The Big Picture: Strange things are afoot with GDP
When the GDP number came out at 3.8% yesterday, I told my colleague I suspected there would be some revelation to suggest that the number was misleading, or unsustainable in some way. Well, it took me until a day later to find this from Barry Ritholtz who suggests not that the numbers are misleading, but they are in fact being gamed, possibly for political reasons:
Yesterday's upwardly revised GDP data is believable only if you accepty the premise that HOME PRICES WENT DOWN IN Q1 2005.

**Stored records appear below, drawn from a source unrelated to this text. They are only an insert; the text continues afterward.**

/-- RESET_PULSE_END: the reset pulse ends, at least 100 µs after it began (R435). DESIGN CHOICE (log 11). -/
def execResetPulseEnd (s : State) : Host.Outcome State Fault Refusal :=
  .next (if canReset s && s.boot.held && !s.boot.perst && !s.boot.deferred && pulseOver s && perstDelayOver s then startDies s else s)

/-- DEFERRED_PERST_RELEASE: PWR_GOOD + 100 ms has come (R439, R457). -/
def execDeferredPerstRelease (s : State) : Host.Outcome State Fault Refusal :=
  .next (if canReset s && s.boot.held && s.boot.deferred && perstDelayOver s then startDies s else s)

/-- HOT_RESET: a module reset (R433). -/
def execHotReset (s : State) : Host.Outcome State Fault Refusal := .next (dieReset s 3)

/-- PCIE_LINK_DOWN: a module reset (R433). -/
def execPcieLinkDown (s : State) : Host.Outcome State Fault Refusal := .next (dieReset s 4)

/-- PF_FLR: a module reset with the link kept up (R421, R433). -/
def execPfFlr (s : State) : Host.Outcome State Fault Refusal := .next (dieReset s 5)

/-- MODULE_RESET: a write of HST_RESET_CTL.module through the physical function (R435, R438). -/
def execModuleReset (fn : Nat) (s : State) : Host.Outcome State Fault Refusal :=
  .next (if fnPhys s fn then dieReset s 6 else s)

/-! ### Job and partition reset (R436 to R438) -/

/-- A job reset: the binding ends with ABORTED, pending runs are discarded, the run in progress is aborted and never retaken
(R437). -/
def resetJob (s : State) (j : Nat) : State :=
  let s := match s.periods.find? (fun p => p.2.job == j) with
    | some (q, _) => endBind s q stAborted 0 0 (Store.getD s.epochs j 0)
    | none => s
  let pend := (s.runs.filter fun p => p.2.job == j && p.2.phase == .pending && p.2.kind == .graph).map (·.1)
  let s := pend.foldl (fun s r => endRun s r 5 stAborted 0) (dropPeriodRuns s j)
  match liveRun s j with
  | some (r, x) =>
    let s := modRun s r fun x => { x with stop := some .reset }
    if x.runs then abortRun s r else if x.phase = .retakeWait then endRun s r 5 stAborted 0 else s
  | none => s

/-- JOB_RESET: a job reset; one of a job ID with no image, or through a virtual function of a job that is not loaded in its partition,
is dropped and raises BAR0_ACCESS (R437, R438). DEDUCED (log 35). -/
def execJobReset (fn job : Nat) (s : State) : Host.Outcome State Fault Refusal :=
  let own := match Store.get? s.jobs job with
    | some x => fn == 0 || x.part + 1 == fn
    | none => false
  .next <|
    if !fnUp s fn then s
    else if own then pumpAll (resetJob s job)
    else raise s HST_CAUSE_cause 0

/-- The locker operations of a job that its hubs hold completed at once. -/
def drainLockers (s : State) (j : Nat) : State :=
  let ops := s.lockerQ.flatMap fun p => p.2.filter fun o => o.job == j
  let s := { s with lockerQ := s.lockerQ.map fun p => (p.1, p.2.filter fun o => o.job != j) }
  ops.foldl (fun s o => (lockerEffect s o).getD s) s

/-- A job's aborted run ended at once. -/
def endAborting (s : State) (j : Nat) : State :=
  match liveRun s j with
  | some (r, _) => endRun (drainLockers s j) r 5 stAborted 0
  | none => s

/-- A tile reset: its registers, but those of its repairs and wear, and its hidden state; the ages of its rows go on (R434,
R436). DEDUCED (log 35). -/
def resetTile (s : State) (t : Nat) : State :=
  let base := 0x1000000 + 0x10000 * t
  let y := tileOf s t
  let s := releaseStall s t
  let s := { s with regs := s.regs.filter fun p =>
    let o := p.1 / 64
    !(decide (base ≤ o) && decide (o < base + 0x10000) && !(decide (0xB00 ≤ o - base) && decide (o - base < 0xD00))) }
  let s := { s with waiters := s.waiters.filter fun w => w.tile != t, cleared := Store.erase s.cleared t }
  syncShadow (setTile s t { Tile.init with refreshed := y.refreshed, stretch := y.stretch }) t

/-- The queues of a partition disabled and their descriptors abandoned (R436). -/
def dropQueues (s : State) (q : Nat) : State :=
  let sqs := (List.range 16).filter fun k => rd s (HQ_SQ_CFG_partition k) == q
  let cqs := (List.range 16).filter fun c => cqBelongs s c q
  let s := { s with descs := s.descs.filter fun d => !sqs.contains d.sq }
  let s := sqs.foldl (fun s k => wr s (HQ_SQ_CFG_en k) 0) s
  cqs.foldl (fun s c => wr s (HQ_CQ_CFG_en c) 0) s

/-- A partition reset (R436). DEDUCED (log 35). -/
def resetPart (s : State) (q : Nat) : State :=
  let js := (s.jobs.filter fun p => p.2.part == q).map (·.1)
  let s := js.foldl (fun s j => endAborting (resetJob s j) j) s
  let s := dropQueues s q
  let s := js.foldl (fun s j => match Store.get? s.jobs j with
    | some x => removeJob s j x
    | none => s) s
  let s := match Store.get? s.parts q with
    | some r =>
      let s := ((List.range s.part.tiles).filter fun t => bitOf r.tiles t).foldl resetTile s
      (rangeFrom r.synBase r.synCount).foldl (fun s c =>
        wrs s [(SYN_CTR_value c, 0), (SYN_CTR_threshold c, 0), (SYN_CTR_epoch c, 0), (SYN_CTR_job_id c, 0)]) s
    | none => s
  let s := modFn s (q + 1) fun f => { f with pba := false, armed := true, lastMsg := none }
  turnStreams (bump s HST_RESET_STATUS_partition_resets 1)

/-- PARTITION_RESET: the partition named, or a virtual function's own (R436, R438). -/
def execPartitionReset (fn part : Nat) (s : State) : Host.Outcome State Fault Refusal :=
  .next (if fnUp s fn then resetPart s (if fn = 0 then part % 8 else fn - 1) else s)

/-- VF_FLR: the function's MSI-X state cleared, its arm bit set, its held message discarded, its partition reset, and FLR_DONE
raised (R421). -/
def execVfFlr (q : Nat) (s : State) : Host.Outcome State Fault Refusal :=
  .next <|
    if s.boot.held || !canReset s || decide (8 ≤ q) then s
    else raise (resetPart (modFn s (q + 1) fun f => { HostFn.init with d3 := f.d3 }) q) HST_CAUSE_cause 7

Otherwise, the data was gamed.
Follow the bouncing ball: The revisions to GDP inflation accounted for virtually all the net positive
revisions to growth.
How? The GDP implicit price deflator. For the quarter, it was revised downward from 3.16% to 2.89% (a drop of 0.27%). That accomplishes a neat little trick: By (artificially) reducing the rate of inflation, the BEA spikes real GDP growth by the same amount, and total GDP growth revised upward from 3.48% to 3.76% (rounded up to 3.8%), an increase of 0.28%.
The deflator was revised downward from an annualized 3.3% to 1.1%, an astonishing drop of 2.2%, and real housing growth revised from 8.8% to 11.5%, an incease of 2.7%.
Yet year-over-year housing inflation in the GDP is at just 5.2%. Cranking that number up to reality raises inflation, lowers GDP, and spoils everyone's party.
Forget taking the punchbowl away, this crowd is spiking it with LSD.
Nobody should believe that housing prices went down, unless they use a renters-equivalent number like they do in the CPI. But reports suggest that even that number is firming. Something is rotten in the State of Denmark.